Return the listing word for word, as given.

────────

-- ==== Sys2Proof/Machine/Regs.lean ====
section
/-! DEFINITION. The register map of the device: one function per field of the register tables of the spec's chapters
(a field of one register instance is a `Fld`), one constructor of `Reg` per register of the Register Index
(21_register_index.md, R513 and R514), where each register lies, and its fields with their access codes (R11). -/

namespace Sys2Proof.Machine

namespace R

/-! Fields of 01_stack.md. -/
def STACK_SUMMARY_STACK_GRADE : Fld := ⟨0x100, 30, 2, 0⟩
def STACK_SUMMARY_M1_PRESENT : Fld := ⟨0x100, 29, 1, 0⟩
def STACK_SUMMARY_M0_PRESENT : Fld := ⟨0x100, 28, 1, 0⟩
def STACK_SUMMARY_SLICES_ACTIVE : Fld := ⟨0x100, 20, 8, 0⟩
def STACK_SUMMARY_BANKS_ACTIVE : Fld := ⟨0x100, 8, 12, 0⟩
def STACK_SUMMARY_REGIONS_UNUSABLE : Fld := ⟨0x100, 1, 7, 0⟩
def STACK_SUMMARY_FIELD_MAPOUT : Fld := ⟨0x100, 0, 1, 0⟩
def STACK_SLICE_MAP_IN_SERVICE (n : Nat) : Fld := ⟨0x110 + n * 0x4, 0, 32, 0⟩
def STACK_REGION_MAP_USABLE (n : Nat) : Fld := ⟨0x120 + n * 0x4, 0, 32, 0⟩
def STACK_FACE_SPARES_USED : Fld := ⟨0x128, 0, 19, 0⟩
def STACK_COIL_SPARES_USED : Fld := ⟨0x12C, 0, 19, 0⟩
def STACK_BANK_MAP_IN_SERVICE (n : Nat) : Fld := ⟨0x200 + n * 0x4, 0, 32, 0⟩

/-! Fields of 02_fabric.md. -/
def CLK_NET_CFG_EN (g : Nat) : Fld := ⟨0xC00000 + g * 0x4, 31, 1, 0⟩
def CLK_NET_CFG_LOCKED (g : Nat) : Fld := ⟨0xC00000 + g * 0x4, 30, 1, 0⟩
def CLK_NET_CFG_BUSY_ERR (g : Nat) : Fld := ⟨0xC00000 + g * 0x4, 29, 1, 0⟩
def CLK_NET_CFG_CFG_ERR (g : Nat) : Fld := ⟨0xC00000 + g * 0x4, 28, 1, 0⟩
def CLK_NET_CFG_LOCK_LOST (g : Nat) : Fld := ⟨0xC00000 + g * 0x4, 27, 1, 0⟩
def CLK_NET_CFG_O_M1 (g : Nat) : Fld := ⟨0xC00000 + g * 0x4, 14, 7, 7⟩
def CLK_NET_CFG_M_M1 (g : Nat) : Fld := ⟨0xC00000 + g * 0x4, 7, 7, 31⟩
def CLK_NET_CFG_D_M1 (g : Nat) : Fld := ⟨0xC00000 + g * 0x4, 4, 3, 0⟩
def REGION_CLK_SEL_ERR (n : Nat) : Fld := ⟨0x800800 + n * 0x10000, 31, 1, 0⟩
def REGION_CLK_CLK_SEL (n : Nat) : Fld := ⟨0x800800 + n * 0x10000, 0, 5, 0⟩
def REGION_PORT_CFG_CFG_ERR (n p : Nat) : Fld := ⟨0x800810 + n * 0x10000 + p * 0x4, 31, 1, 0⟩
def REGION_PORT_CFG_UNDERRUN_POL (n p : Nat) : Fld := ⟨0x800810 + n * 0x10000 + p * 0x4, 20, 1, 0⟩
def REGION_PORT_CFG_SAMPLE_DIV (n p : Nat) : Fld := ⟨0x800810 + n * 0x10000 + p * 0x4, 18, 2, 0⟩
def REGION_PORT_CFG_BANK (n p : Nat) : Fld := ⟨0x800810 + n * 0x10000 + p * 0x4, 8, 5, 0⟩
def REGION_PORT_CFG_MODE (n p : Nat) : Fld := ⟨0x800810 + n * 0x10000 + p * 0x4, 0, 2, 0⟩
def REGION_PORT_SLOTS_PLANE7 (n p : Nat) : Fld := ⟨0x800820 + n * 0x10000 + p * 0x4, 28, 4, 6⟩
def REGION_PORT_SLOTS_PLANE6 (n p : Nat) : Fld := ⟨0x800820 + n * 0x10000 + p * 0x4, 24, 4, 6⟩
def REGION_PORT_SLOTS_PLANE5 (n p : Nat) : Fld := ⟨0x800820 + n * 0x10000 + p * 0x4, 20, 4, 6⟩
def REGION_PORT_SLOTS_PLANE4 (n p : Nat) : Fld := ⟨0x800820 + n * 0x10000 + p * 0x4, 16, 4, 6⟩
def REGION_PORT_SLOTS_PLANE3 (n p : Nat) : Fld := ⟨0x800820 + n * 0x10000 + p * 0x4, 12, 4, 6⟩
def REGION_PORT_SLOTS_PLANE2 (n p : Nat) : Fld := ⟨0x800820 + n * 0x10000 + p * 0x4, 8, 4, 6⟩
def REGION_PORT_SLOTS_PLANE1 (n p : Nat) : Fld := ⟨0x800820 + n * 0x10000 + p * 0x4, 4, 4, 6⟩
def REGION_PORT_SLOTS_PLANE0 (n p : Nat) : Fld := ⟨0x800820 + n * 0x10000 + p * 0x4, 0, 4, 6⟩
def REGION_PORT_STAT_PARTIAL_DROP (n p : Nat) : Fld := ⟨0x800830 + n * 0x10000 + p * 0x4, 24, 8, 0⟩
def REGION_PORT_STAT_PARKED (n p : Nat) : Fld := ⟨0x800830 + n * 0x10000 + p * 0x4, 16, 6, 0⟩
def REGION_PORT_STAT_INQ (n p : Nat) : Fld := ⟨0x800830 + n * 0x10000 + p * 0x4, 8, 5, 0⟩
def REGION_PORT_STAT_PARK_DROP (n p : Nat) : Fld := ⟨0x800830 + n * 0x10000 + p * 0x4, 2, 6, 0⟩
def REGION_PORT_STAT_PIN_OVERRUN (n p : Nat) : Fld := ⟨0x800830 + n * 0x10000 + p * 0x4, 1, 1, 0⟩
def REGION_PORT_STAT_PIN_UNDERRUN (n p : Nat) : Fld := ⟨0x800830 + n * 0x10000 + p * 0x4, 0, 1, 0⟩
def REGION_LINES_EVT_MERGED (n : Nat) : Fld := ⟨0x800840 + n * 0x10000, 16, 4, 0⟩
def REGION_LINES_EVT_PENDING (n : Nat) : Fld := ⟨0x800840 + n * 0x10000, 8, 4, 0⟩
def REGION_LINES_FLAG (n : Nat) : Fld := ⟨0x800840 + n * 0x10000, 0, 4, 0⟩
def BRAM_ECC_SBE_COUNT (n : Nat) : Fld := ⟨0x800850 + n * 0x10000, 24, 8, 0⟩
def BRAM_ECC_DBE_COUNT (n : Nat) : Fld := ⟨0x800850 + n * 0x10000, 16, 8, 0⟩
def BRAM_ECC_LAST_DBE_BLOCK (n : Nat) : Fld := ⟨0x800850 + n * 0x10000, 8, 8, 0⟩
def BRAM_ECC_PDROP (n : Nat) : Fld := ⟨0x800850 + n * 0x10000, 0, 8, 0⟩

────────

§ Solved problem
-- ==== Sys2Proof/Machine/Regs.lean ====
section
/-! DEFINITION. The register map of the device: one function per field of the register tables of the spec's chapters
(a field of one register instance is a `Fld`), one constructor of `Reg` per register of the Register Index
(21_register_index.md, R513 and R514), where each register lies, and its fields with their access codes (R11). -/

namespace Sys2Proof.Machine

namespace R

/-! Fields of 01_stack.md. -/
def STACK_SUMMARY_STACK_GRADE : Fld := ⟨0x100, 30, 2, 0⟩
def STACK_SUMMARY_M1_PRESENT : Fld := ⟨0x100, 29, 1, 0⟩
def STACK_SUMMARY_M0_PRESENT : Fld := ⟨0x100, 28, 1, 0⟩
def STACK_SUMMARY_SLICES_ACTIVE : Fld := ⟨0x100, 20, 8, 0⟩
def STACK_SUMMARY_BANKS_ACTIVE : Fld := ⟨0x100, 8, 12, 0⟩
def STACK_SUMMARY_REGIONS_UNUSABLE : Fld := ⟨0x100, 1, 7, 0⟩
def STACK_SUMMARY_FIELD_MAPOUT : Fld := ⟨0x100, 0, 1, 0⟩
def STACK_SLICE_MAP_IN_SERVICE (n : Nat) : Fld := ⟨0x110 + n * 0x4, 0, 32, 0⟩
def STACK_REGION_MAP_USABLE (n : Nat) : Fld := ⟨0x120 + n * 0x4, 0, 32, 0⟩
def STACK_FACE_SPARES_USED : Fld := ⟨0x128, 0, 19, 0⟩
def STACK_COIL_SPARES_USED : Fld := ⟨0x12C, 0, 19, 0⟩
def STACK_BANK_MAP_IN_SERVICE (n : Nat) : Fld := ⟨0x200 + n * 0x4, 0, 32, 0⟩

/-! Fields of 02_fabric.md. -/
def CLK_NET_CFG_EN (g : Nat) : Fld := ⟨0xC00000 + g * 0x4, 31, 1, 0⟩
def CLK_NET_CFG_LOCKED (g : Nat) : Fld := ⟨0xC00000 + g * 0x4, 30, 1, 0⟩
def CLK_NET_CFG_BUSY_ERR (g : Nat) : Fld := ⟨0xC00000 + g * 0x4, 29, 1, 0⟩
def CLK_NET_CFG_CFG_ERR (g : Nat) : Fld := ⟨0xC00000 + g * 0x4, 28, 1, 0⟩
def CLK_NET_CFG_LOCK_LOST (g : Nat) : Fld := ⟨0xC00000 + g * 0x4, 27, 1, 0⟩
def CLK_NET_CFG_O_M1 (g : Nat) : Fld := ⟨0xC00000 + g * 0x4, 14, 7, 7⟩
def CLK_NET_CFG_M_M1 (g : Nat) : Fld := ⟨0xC00000 + g * 0x4, 7, 7, 31⟩
def CLK_NET_CFG_D_M1 (g : Nat) : Fld := ⟨0xC00000 + g * 0x4, 4, 3, 0⟩
def REGION_CLK_SEL_ERR (n : Nat) : Fld := ⟨0x800800 + n * 0x10000, 31, 1, 0⟩
def REGION_CLK_CLK_SEL (n : Nat) : Fld := ⟨0x800800 + n * 0x10000, 0, 5, 0⟩
def REGION_PORT_CFG_CFG_ERR (n p : Nat) : Fld := ⟨0x800810 + n * 0x10000 + p * 0x4, 31, 1, 0⟩
def REGION_PORT_CFG_UNDERRUN_POL (n p : Nat) : Fld := ⟨0x800810 + n * 0x10000 + p * 0x4, 20, 1, 0⟩
def REGION_PORT_CFG_SAMPLE_DIV (n p : Nat) : Fld := ⟨0x800810 + n * 0x10000 + p * 0x4, 18, 2, 0⟩
def REGION_PORT_CFG_BANK (n p : Nat) : Fld := ⟨0x800810 + n * 0x10000 + p * 0x4, 8, 5, 0⟩
def REGION_PORT_CFG_MODE (n p : Nat) : Fld := ⟨0x800810 + n * 0x10000 + p * 0x4, 0, 2, 0⟩
def REGION_PORT_SLOTS_PLANE7 (n p : Nat) : Fld := ⟨0x800820 + n * 0x10000 + p * 0x4, 28, 4, 6⟩
def REGION_PORT_SLOTS_PLANE6 (n p : Nat) : Fld := ⟨0x800820 + n * 0x10000 + p * 0x4, 24, 4, 6⟩
def REGION_PORT_SLOTS_PLANE5 (n p : Nat) : Fld := ⟨0x800820 + n * 0x10000 + p * 0x4, 20, 4, 6⟩
def REGION_PORT_SLOTS_PLANE4 (n p : Nat) : Fld := ⟨0x800820 + n * 0x10000 + p * 0x4, 16, 4, 6⟩
def REGION_PORT_SLOTS_PLANE3 (n p : Nat) : Fld := ⟨0x800820 + n * 0x10000 + p * 0x4, 12, 4, 6⟩
def REGION_PORT_SLOTS_PLANE2 (n p : Nat) : Fld := ⟨0x800820 + n * 0x10000 + p * 0x4, 8, 4, 6⟩
def REGION_PORT_SLOTS_PLANE1 (n p : Nat) : Fld := ⟨0x800820 + n * 0x10000 + p * 0x4, 4, 4, 6⟩
def REGION_PORT_SLOTS_PLANE0 (n p : Nat) : Fld := ⟨0x800820 + n * 0x10000 + p * 0x4, 0, 4, 6⟩
def REGION_PORT_STAT_PARTIAL_DROP (n p : Nat) : Fld := ⟨0x800830 + n * 0x10000 + p * 0x4, 24, 8, 0⟩
def REGION_PORT_STAT_PARKED (n p : Nat) : Fld := ⟨0x800830 + n * 0x10000 + p * 0x4, 16, 6, 0⟩
def REGION_PORT_STAT_INQ (n p : Nat) : Fld := ⟨0x800830 + n * 0x10000 + p * 0x4, 8, 5, 0⟩
def REGION_PORT_STAT_PARK_DROP (n p : Nat) : Fld := ⟨0x800830 + n * 0x10000 + p * 0x4, 2, 6, 0⟩
def REGION_PORT_STAT_PIN_OVERRUN (n p : Nat) : Fld := ⟨0x800830 + n * 0x10000 + p * 0x4, 1, 1, 0⟩
def REGION_PORT_STAT_PIN_UNDERRUN (n p : Nat) : Fld := ⟨0x800830 + n * 0x10000 + p * 0x4, 0, 1, 0⟩
def REGION_LINES_EVT_MERGED (n : Nat) : Fld := ⟨0x800840 + n * 0x10000, 16, 4, 0⟩
def REGION_LINES_EVT_PENDING (n : Nat) : Fld := ⟨0x800840 + n * 0x10000, 8, 4, 0⟩
def REGION_LINES_FLAG (n : Nat) : Fld := ⟨0x800840 + n * 0x10000, 0, 4, 0⟩
def BRAM_ECC_SBE_COUNT (n : Nat) : Fld := ⟨0x800850 + n * 0x10000, 24, 8, 0⟩
def BRAM_ECC_DBE_COUNT (n : Nat) : Fld := ⟨0x800850 + n * 0x10000, 16, 8, 0⟩
def BRAM_ECC_LAST_DBE_BLOCK (n : Nat) : Fld := ⟨0x800850 + n * 0x10000, 8, 8, 0⟩
def BRAM_ECC_PDROP (n : Nat) : Fld := ⟨0x800850 + n * 0x10000, 0, 8, 0⟩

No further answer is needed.